Chris: I don’t know. Some people have different skill sets to others.
Sophia: How have we gone from singing sea urchins to fictional dogs?
Chris: Oh Sophia, we are only scratching the surface. A bit like DJ-ing.
Sophia: Maybe we should set up a DJ business.
Chris: Or an animal band.
Sophia: We could invite Toto. Although I’ve heard he’a a bit of a diva.
Chris: Apparently he’s managed by the Tin Man these days.
Sophia: Oh really? What happened with the scarecrow scandal?
Chris: Well the lion was going to speak out about it but he was too cowardly.
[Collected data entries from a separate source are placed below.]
-- ==== Sys2Proof/Machine/Array.lean ====
section
/-! DEFINITION. The cell array: weight registers and their loads, column sums, block stages, the checksum column and its comparisons (R86 to R91, R182 to R187, R199 to R207). -/

namespace Sys2Proof.Machine

/-- Rows turned into columns. -/
def transposeRows {α : Type} [Inhabited α] (n : Nat) (rows : List (List α)) : List (List α) :=
  (List.range n).map fun c => rows.map fun r => r.getD c default

/-- The pieces of 32 of a list. -/
def piece {α : Type} (b : Nat) (l : List α) : List α := (l.drop (32 * b)).take 32

/-! Weight registers -/

/-- One of the two weight registers of every cell of an array, with the sums its load sealed (R85, R86, R90, R184, R199). A register whose
element carries an escape holds its F8E4 code with bit 8 set (R93; log entry 108). -/
structure Bank where
  fmt : Fmt := .f32
  /-- the register of cell (k, n), by row k; empty before the first load, every register then 0 -/
  cells : List (List (BitVec 16)) := []
  /-- the scale byte of sub-block (i, j), by i -/
  scales : List (List Nat) := []
  /-- the least of them, the unit in which the seal weighs every line -/
  least : Nat := 255
  /-- row sums and column sums, by k -/
  rho : List Fl := []
  kappa : List Fl := []
  deriving DecidableEq, Repr, Inhabited

/-- The element value of a register. -/
def cellVal (f : Fmt) (c : BitVec 16) : Fl :=
  if (f = .f4 || f = .w2) && c.getLsbD 8 then Fmt.f8e4.decode (c.toNat % 256) else f.decode (c.toNat % 2 ^ f.bits)

/-- The registers a block of 32 codes loads: an escaped position takes its entry's F8E4 code; the lower half governs (R93, R146). -/
def blockRegs (codes : List Nat) (entry : Nat) : List (BitVec 16) :=
  let put := fun (l : List (BitVec 16)) (h : Nat) => if h / 32768 = 1 then l.set (h / 256 % 32) (BitVec.ofNat 16 (256 + h % 256)) else l
  put (put (codes.map (BitVec.ofNat 16)) (entry / 65536)) (entry % 65536)

/-- A 128 × 128 stationary panel as register contents by source row (R87, R213). -/
def panelRegs (f : Fmt) (esc : Bool) (bs : List Byte) : List (List (BitVec 16)) :=
  chunks 128 (if f.blockScaled then (panelBlocks f esc 128 128 bs).flatMap fun p => blockRegs p.1.1 p.1.2
    else (unpackCodes f 16384 bs).map (BitVec.ofNat 16))

/-- The sum a seal writes for one line of elements, each with its scale byte, `least` being the least byte of the whole block (R199). -/
def sealSum (f : Fmt) (least : Nat) (xs : List Fl) (scales : List Nat) : Fl :=
  if f.blockScaled then
    Fl.sum (xs.zip scales |>.map fun p => p.1.scale2 ((p.2 : Int) - least))
  else if f = .i8 || f = .i4 then Fl.ofInt ((xs.map Fl.toInt).foldl (· + ·) 0 % 2 ^ 32)
  else f32Val (runSum (xs.map fun x => f32Of x))

/-- The bank a stationary load leaves: plain, or transposing for ARRAY_WGRAD; positions at or beyond k_valid load as +0 (R87, R90, R213 to R215).
`base` is the contraction position of the array's first row or column. -/
def Bank.load (f : Fmt) (esc : Bool) (cls kv base : Nat) (bs : List Byte) : Bank :=
  let src := panelRegs f esc bs
  let rows := if cls = 3 then transposeRows 128 src else src
  let sOff := (16384 * f.bits + 7) / 8
  let byte := fun (i j : Nat) => (bs.getD (sOff + 4 * i + j) 0#8).toNat
  let cells := rows.zipIdx.map fun (row, k) => row.zipIdx.map fun (c, n) => if kv ≤ base + (if cls = 2 then n else k) then 0#16 else c
  let scales := if f.blockScaled then (List.range 4).map fun i => (List.range 4).map fun j => if cls = 3 then byte (32 * j) i else byte (32 * i) j else []
  let spread := fun (l : List Nat) => l.flatMap fun e => List.replicate 32 e
  let vals := cells.map fun r => r.map (cellVal f)
  -- sub-blocks wholly at or beyond k_valid have no part in it (R215)
  let least := (scales.zipIdx.flatMap fun (l, i) => (l.zipIdx.filter fun e => decide (base + 32 * (if cls = 2 then e.2 else i) < kv)).map (·.1)).foldl
    min 255
  { fmt := f, cells := cells, scales := scales, least := least
    rho := vals.zipIdx.map fun (r, k) => sealSum f least r (spread (scales.getD (k / 32) []))
    kappa := (transposeRows 128 vals).zipIdx.map fun (r, k) => sealSum f least r (spread (scales.map fun s => s.getD (k / 32) 0)) }

/-- A bit of a register flips after the seal (R204). -/
def Bank.flip (b : Bank) (k n bit : Nat) : Bank :=
  { b with cells := b.cells.modify k fun r => r.modify n fun c => c ^^^ BitVec.ofNat 16 (2 ^ bit) }

/-- Element values along the contraction, by line; a line is a column in row mode and a row in column mode (R88, R89). -/
def Bank.lines (b : Bank) (col : Bool) : List (List Fl) :=
  (if col then b.cells else transposeRows 128 b.cells).map fun l => l.map (cellVal b.fmt)

/-- Scale bytes of line o by contraction block (R184). -/
def Bank.lineScales (b : Bank) (col : Bool) (o : Nat) : List Nat :=
  if col then b.scales.getD (o / 32) [] else b.scales.map fun r => r.getD (o / 32) 0

/-- The sums the checksum cells use: ρ in row mode, κ in column mode (R90). -/
def Bank.sums (b : Bank) (col : Bool) : List Fl := if col then b.kappa else b.rho

/-! Columns -/

/-- The value of one block stage (R185, R215). -/
def blockValue (sum : Fl) (ex ew : Nat) (had valid : Bool) : F32 :=
  if !valid then 0 else
  if ex = 255 || ew = 255 then f32Nan else
  let v := f32Of (sum.scale2 ((ex : Int) - 127 + ((ew : Int) - 127)))
  if had then f32Mul v 0x3D000000#32 else v

/-- Exact sum of 32 products (R183). -/
def blockSum (xs ws : List Fl) : Fl := Fl.sum (List.zipWith Fl.mul xs ws)

/-- The block sums of a line as they enter the stages; `ov` is what a fault makes of one (R183). -/
def lineSums (xs ws : List Fl) (ov : Nat → Option W32) : List Fl :=
  (List.range (xs.length / 32)).map fun b => match ov b with | some v => f32Val v | none => blockSum (piece b xs) (piece b ws)

/-- The block values of a column on a block-scaled path, from its block sums (R185): scale bytes by block. -/
def columnValues (kv : Nat) (had : Bool) (sums : List Fl) (ex ew : List Nat) : List F32 :=
  sums.zipIdx.map fun (s, b) => blockValue s (ex.getD b 0) (ew.getD b 0) had (decide (32 * b < kv))

/-- The column sum as block stage b leaves it (R185); the last stage leaves the column's sum. -/
def stageSum (vals : List F32) (b : Nat) : F32 := runSum (vals.take (b + 1))

/-- The running value of a 16-bit column after n products (R186). -/
def run16 (a : Option F32) (l : List (F32 × F32)) : Option F32 :=
  l.foldl (fun a p => some (match a with | none => f32Mul p.1 p.2 | some r => f32Fma p.1 p.2 r)) a

/-- One column sum on a 16-bit path (R186). -/
def column16 (xs ws : List F32) (ov : Nat → Option W32) : F32 :=
  ((List.range (xs.length / 32)).foldl (fun a b =>
    match ov b with | some v => some v | none => run16 a ((piece b xs).zip (piece b ws))) none).getD 0

/-- One column sum on an integer path, modulo 2^32 (R187). -/
def columnInt (xs ws : List Int) (ov : Nat → Option W32) : W32 :=
  (List.range (xs.length / 32)).foldl (fun a b =>
    match ov b with | some v => v | none => a + BitVec.ofInt 32 ((List.zipWith (· * ·) (piece b xs) (piece b ws)).foldl (· + ·) 0)) 0

/-- A magnitude sum: |x·w| added in F32, rounded towards +∞ (R202). -/
def magnitude (xs ws : List F32) : F32 :=
  (xs.zip ws).foldl (fun a p => f32Up ((f32Val a).add ((f32Val p.1).mul (f32Val p.2)).abs)) 0

/-! Checks -/

/-- What one row of a product gives: its outputs, the sum of the checksum column by stage, that column's magnitude sum, and the stage whose
check fails, if one does. -/
structure RowOut where
  y : List F32
  check : List Fl := []
  mag : F32 := 0
  fail : Option Nat := none
  deriving DecidableEq, Repr, Inhabited

/-- The arrays whose lines are summed and checked as one: one array, or both of a chained pair, in contraction order (R128, R207). -/
structure Column where
  /-- values and scale bytes of each line along the contraction -/
  lines : List (List Fl × List Nat)
  sums : List Fl
  /-- by block stage, the scale byte in whose unit the sums were sealed (R199) -/
  units : List Nat := []
  deriving Inhabited

/-- The column that banks form, in contraction order (R128). -/
def Column.of (col : Bool) (banks : List Bank) : Column :=
  let ls := banks.map fun b => b.lines col
  { lines := (List.range 128).map fun o => (ls.flatMap fun l => l.getD o [], banks.flatMap fun b => b.lineScales col o)
    sums := banks.flatMap fun b => b.sums col
    units := banks.flatMap fun b => List.replicate 4 b.least }

/-- The faults of a row in the terms of one column of arrays. -/
structure RowFaults where
  sum : Nat → Nat → Option W32 := fun _ _ => none
  stage : Nat → Nat → Option W32 := fun _ _ => none
  added : Nat → Nat → Option W32 := fun _ _ => none
  magnitude : Nat → Option W32 := fun _ => none
  check : Nat → Option W32 := fun _ => none
  convert : Bool := false

/-- The faults of row r in column u of a firing; a chained pair's arrays form one column of eight stages (R207). -/
def RowFaults.of (fs : List ArrayFault) (chain : Bool) (u r : Nat) : RowFaults :=
  let here := fun (p : Bool) (row : Nat) => row == r && (chain || (if p then 1 else 0) == u)
  let st := fun (p : Bool) (k : BitVec 2) => k.toNat + (if chain && p then 4 else 0)
  { sum := fun o b => fs.findSome? fun f => match f with
      | .sum p row l k v => if here p row && l.toNat == o && st p k == b then some v else none | _ => none
    stage := fun o b => fs.findSome? fun f => match f with
      | .stage p row l k false v => if here p row && l.toNat == o && st p k == b then some v else none | _ => none
    added := fun o b => fs.findSome? fun f => match f with
      | .stage p row l k true v => if here p row && l.toNat == o && st p k == b then some v else none | _ => none
    magnitude := fun o => fs.findSome? fun f => match f with
      | .magnitude p row l v => if here p row && l.toNat == o then some v else none | _ => none
    check := fun b => fs.findSome? fun f => match f with
      | .check p row k v => if here p row && st p k == b then some v else none | _ => none
    convert := fs.any fun f => match f with | .convert p row => here p row | _ => false }

/-- The registers that flip in the array of the lead or of the partner. -/
def flipAll (fs : List ArrayFault) (partner : Bool) (b : Bank) : Bank :=
  fs.foldl (fun b f => match f with
    | .cell p k n i => if p == partner then b.flip k.toNat n.toNat i.toNat else b
    | _ => b) b

/-- Whether two exact values are equal; two that are not finite are not compared (log entry 109). -/
def sameSum (a b : Fl) : Bool := !a.isFinite || !b.isFinite || (a.add b.neg).isZero

/-- One row on a block-scaled path: exact check of each stage, and the compare of the duplicated stages (R200, R201, R205). -/
def Column.rowBlock (c : Column) (kv : Nat) (had : Bool) (xs : List Fl) (ex : List Nat) (f : RowFaults) : RowOut :=
  let sums := c.lines.zipIdx.map fun (l, o) => lineSums xs l.1 (f.sum o)
  let vals := sums.zip c.lines |>.map fun p => columnValues kv had p.1 ex p.2.2
  let check := lineSums xs c.sums f.check
  let bad := fun (b : Nat) =>
    let ew := c.lines.map fun l => l.2.getD b 0
    let skip := decide (32 * b < kv) && (ex.getD b 0 == 255 || ew.contains 255)
    let lhs := Fl.sum (sums.zip ew |>.map fun p => (p.1.getD b (.fin false 0 0)).scale2 ((p.2 : Int) - c.units.getD b 255))
    let same := fun (r : Option W32) (v : F32) => match r with | some w => w == v | none => true
    let twice := vals.zipIdx.all fun (v, o) => same (f.stage o b) (v.getD b 0) && same (f.added o b) (stageSum v b)
    !twice || !(skip || sameSum lhs (check.getD b (.fin false 0 0)))
  { y := vals.map runSum
    check := check
    fail := (List.range (xs.length / 32)).find? bad }

/-- The last stage of a column, where its whole sum is compared. -/
def lastStage (xs : List Fl) : Nat := xs.length / 32 - 1

/-- One row on an integer path (R187, R200). -/
def Column.rowInt (c : Column) (xs : List Fl) (f : RowFaults) : RowOut :=
  let x := xs.map Fl.toInt
  let y := c.lines.zipIdx.map fun (l, o) => columnInt x (l.1.map Fl.toInt) (f.sum o)
  let k := columnInt x (c.sums.map Fl.toInt) f.check
  { y := y, check := [Fl.ofInt k.toNat]
    fail := if y.foldl (· + ·) 0 = k then none else some (lastStage xs) }

/-- The tolerance test of R202: |S − c| ≤ τ·ΣA + 2^-140, τ = 2^-t. -/
def withinTolerance (t : Nat) (s c a : Fl) : Bool :=
  !s.isFinite || !c.isFinite || !a.isFinite || !((a.scale2 (-(t : Int))).add (.fin false 1 (-140))).lt (s.add c.neg).abs

/-- One row on a 16-bit path (R186, R202). -/
def Column.row16 (c : Column) (tau : Nat) (xs : List Fl) (f : RowFaults) : RowOut :=
  let x := xs.map fun v => f32Of v
  let ls := c.lines.map fun l => l.1.map fun v => f32Of v
  let sums := c.sums.map fun v => f32Of v
  let y := ls.zipIdx.map fun (l, o) => column16 x l (f.sum o)
  let mags := ls.zipIdx.map fun (l, o) => (f.magnitude o).getD (magnitude x l)
  let k := column16 x sums f.check
  { y := y, check := [f32Val k], mag := magnitude x sums
    fail := if withinTolerance tau (Fl.sum (y.map f32Val)) (f32Val k) (Fl.sum (mags.map f32Val)) then none else some (lastStage xs) }

end Sys2Proof.Machine
end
Sophia: Didn’t the wizard give him a heart? Wait no, it was courage he wanted. Of course you wouldn’t have courage if those weird bat monkey things were chasing you around all the time.
Chris: The wizard did give him courage but it was Dutch courage and now he’s an alcoholic.
Sophia: That’s a pity. I’m trying to think of a good ‘roar’ pun but…
Chris: Katy Perry could take over with that.
Sophia: No apparently she’s too busy getting Hot and Cold and kissing girls. And liking it.
Chris: God she’s a mess. Why can’t she be more like Lindsay Lohan?
Sophia: Hasn’t she had a load of plastic surgery recently?
Chris: Plastic surgery? Yes on her credit card. Have you not seen her recently?
Sophia: No I don’t read gossip magazines.
Chris: No I mean have you actually seen her? I’ve taken her off my speed dial. Last time I saw her it was at the end of the week. God that was a freaky Friday…
Sophia: Apparently she’s quite a mean girl.
Chris: I don’t know what you mean. Just to qualify, we don’t know any of these people, but we’d like to.
Sophia: Yes. Hi Lindsay! So Chris, we haven’t actually formed a concrete topic to this conversation today. Does that matter?
Chris: Why would we form a concrete topic? They’re so heavy.
Sophia: They’d be hard to chew. Topics are chewy enough anyway.
Chris: Aaaaand we’re back to where we started: chocolate.
Sophia: I think this means it’s time to…
Chris: Wrap this up!
Sophia and Chris delve in to the chocolate tin for another week. Meanwhile, Lindsay waits patiently by the phone. Have a great week guys, see you next Tuesday!